Neben den Mikronesiern galten besonders die Polynesier als Meister des Bootsbaus. Ihre mit dreieckigen
Mattensegeln ausgerüsteten Doppelboote mit einer Länge von 40 Metern und einer Breite von 10
Metern, die 200 bis 300 Personen aufnehmen konnten und von den Fidschi-Insulanern gebaut worden, konnten es
von ihrer Seetüchtigkeit her mit denen der Wikinger verglichen werden. Als Orientierung auf ihren
wochenlangen Fahrten dienten die Gestirne, Meeresströmungen und die Winde. Als Nahrung kamen bei den
Polynesiers lebende Schweine und Hunde mit an Bord, mitgenommene Kokosnüsse, als Dauernahrung das
getrocknete Fruchtfleisch der Pandanusfrucht, geröstetes Taro und Dörrfisch. Unterwegs ergänzte
man die Nahrung noch durch Fischfang.
Handwerkliche Erzeugnisse besitzen eine sehr hohe technische Vollkommenheit und von der Gestaltung
her ein ausgesprochenes ästhetisches Aussehen. Die Maoris in Neuseeland gestalten ihre
Schnitzereien mit wunderschönen Spiralornamenten und die Tonganer und Marquesas-Insulaner
verzierten ebenso schön ihre Holzkeulen. Schön anzusehende Verzierungen sind an Hauspfosten und
Booten angebracht. Geschliffener Nephrit - besonders schöne Kristalle des Nephrits erreichen
Edelsteinqualität - verwendeten die Neuseeländer für die Verzierung ihrer Waffen ebenso wie auch als
Schmuck. Die Webkunst wie auch die Töpferei sind in Polynesien fast unbekannt. Dafür besitzen die
Frauen hervorragende Fähigkeiten bei der Herstellung von Rindenbaststoffen. Gewonnen wird das Material
vom Brotfruchtbaum (Artocarpus) und vom Papiermaulbeerbaum (Broussonetia papyrifera) aus der Bastschicht
zwischen Stamm und Rinde. Die Bastschicht wird nach längeren Wässern durch sogenannte Holzschläger
von der korkigen Rinde befreit und solange weiter geklopft bis sie ganz dünn ist. Der Schlägel
wiederum ist mit Ornamenten verziert, die durch das Klopfen auf dem Rindenbaststoff, dem Tapa, ein Muster
hinterlassen.

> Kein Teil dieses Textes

theorem State.missFacet_counts {s : State} {i b : Nat} (ecc : Nat) (hb : (s.stn i).boundary = some b) :
    (s.missFacet i ecc).rdN (Reg.SCAN_STN_COUNT_MISS i) = (s.rdN (Reg.SCAN_STN_COUNT_MISS i) + 1) % 2 ^ 32 ∧
    (s.missFacet i ecc).flag Reg.SCAN_EVENTS 2 = true := by
  obtain ⟨hcount, hflag⟩ := s.synthBoundary_shows i b ecc
  have hne : Reg.SCAN_STN_COUNT_MISS i ≠ Reg.SCAN_STN_STATE i ∧ Reg.SCAN_STN_COUNT_MISS i ≠ Reg.SCAN_STATUS ∧
      Reg.SCAN_STN_COUNT_MISS i ≠ Reg.SCAN_EVENTS := by
    simp only [Reg.SCAN_STN_COUNT_MISS, Reg.SCAN_STN_STATE, Reg.SCAN_STATUS, Reg.SCAN_EVENTS]
    omega
  obtain ⟨hstate, hstatus, hevents⟩ := hne
  rw [State.missFacet_eq ecc hb]
  split
  · exact ⟨(State.rdN_congr (State.rd_loseGate_other _ i hstate hstatus hevents)).trans hcount,
      State.loseGate_keeps_events _ i 2 hflag⟩
  · exact ⟨hcount, hflag⟩

theorem State.loseGate_shows {s : State} {i : Nat} (hi : i < s.scan.length) : (s.loseGate i).gate i = 3 ∧
    (s.loseGate i).idxValid i = false ∧ (s.loseGate i).flag Reg.SCAN_EVENTS 1 = true ∧
    ((s.loseGate i).stn i).widths = [] ∧ ((s.loseGate i).stn i).boundary = (s.stn i).boundary ∧
    ⟨0x1C0 + i, 0x10, 0, s.tick⟩ ∈ (s.loseGate i).flt.sent := by
  have hne : Reg.SCAN_STN_STATE i ≠ Reg.SCAN_EVENTS := by
    simp only [Reg.SCAN_STN_STATE, Reg.SCAN_EVENTS]
    omega
  have hstate : (s.loseGate i).rd (Reg.SCAN_STN_STATE i) = (s.setGate i 3).rd (Reg.SCAN_STN_STATE i) := by
    rw [State.loseGate, State.rd_modStn, State.rd_event, State.rd_raiseBit_other _ _ hne, State.rd_fault]
  have hstn : (s.loseGate i).stn i = { s.stn i with offsets := [], periods := [], widths := [] } := by
    have hscan (code : Nat) (fields : List Nat) : ((((s.setGate i 3).fault (0x1C0 + i) 0x10 0).raiseBit Reg.SCAN_EVENTS
        1).event code fields).scan = (s.setGate i 3).scan := by
      rw [State.event_scan, State.raiseBit_scan, State.fault_scan]
    rw [State.loseGate, State.stn_modStn_same _ (by rwa [hscan, State.length_setGate_unlocked _ _ (by decide)]), State.stn,
      hscan, ← State.stn, State.stn_setGate_unlocked (by decide) hi]
  refine ⟨?_, ?_, ?_, ?_, ?_, ?_⟩
  · exact (State.fld_congr hstate 1 0).trans (State.gate_setGate_unlocked s i (by decide) (by decide))
  · exact (State.flag_congr hstate 2).trans (State.idxValid_setGate_unlocked s i (by decide))
  · rw [State.loseGate, State.flag_congr (State.rd_modStn _ _ _ _), State.flag_congr (State.rd_event _ _ _ _ _),
      State.flag_raiseBit_same _ _ _ (by decide)]
  · rw [hstn]
  · rw [hstn]
  · have hsent : (s.loseGate i).flt.sent =
        (s.setGate i 3).flt.sent ++ [⟨0x1C0 + i, 0x10, 0, (s.setGate i 3).tick⟩] := by
      rw [State.loseGate, ← State.sent_fault]
      simp only [State.modStn, State.event_flt, State.raiseBit_flt]
    have htick : (s.setGate i 3).tick = s.tick := (s.setGate_keeps i 3).parts .tick (by decide)
    rw [hsent, htick]
    exact List.mem_append_right _ (List.mem_singleton_self _)

/-- A station that has had a boundary is one of the scan engine's. -/
theorem State.lt_length_of_boundary {s : State} {i b : Nat} (h : (s.stn i).boundary = some b) : i < s.scan.length := by
  by_contra hi
  have hnone : s.stn i = ScanStn.init := by simp [State.stn, List.getD_eq_getElem?_getD, not_lt.1 hi]
  rw [hnone] at h
  exact Option.some_ne_none b h.symm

Nach dieser Prozedur bemalt man den Baststoff entweder mit dem Pinsel, einer eingefärbten
Matrize oder mit Hilfe von Stempeln. Die verwendeten Farben sind immer Gelb, Braun und Rot.
Für Kleidung, Schlafdecken und für die Verkleidung des Bodens während der Mahlzeiten werden die
hergestellten Baststoffe verwendet. Als typische Kleidung, die eine malaio-polynesische Erfindung sind,
gelten die ärmellosen Umhänge, die an der Seite offen getragen werden. Die Männer kleiden sich
mit einer Tapa-Binde und die Frauen mit einer Kleidmatte. Bei den neuseeländischen Maori ist das Klima
kühler, weshalb sie als Schutz aus den Fasern des einheimischen Flachses (Phormium Tenax) durch Knüpfen
lange Mäntel und Umhänge herstellen. Besonders wertvolle Umhänge fertigt man aus Hundefellen
oder Federn. Die prachtvollen Federmäntel und -umhänge trugen einst die Häuptlinge der alten
Hawaii-Kultur. Tausende von gelben, roten und schwarzen Federn benötigt man für die Herstellung
eines solches Kleidungsstückes.
Der größte Teil der Bevölkerung Ozeaniens beherrscht die Kunst des Tatauierens - seine
Vollendung erreichten vor allem die Polynesier wie die Samoaner, Maoris und die Marquesas-Insulaner. Dabei
wird der Ruß der ölhaltigen Lichtnuß (Aleurites moluccana) unter Beimengung von Wasser und
Kokosnußöl zu einem schwarzen Farbstoff verrührt, die Zinken der Tatauierharke in den Farbstoff
eingetaucht und mithilfe eines Schlägels unter die Haut gebracht - wird als Stichtatauierung bezeichnet.
Es werden meist nur einzelne Körperteile, bei den Marquesas-Inseln auch der ganze Körper, tatauiert.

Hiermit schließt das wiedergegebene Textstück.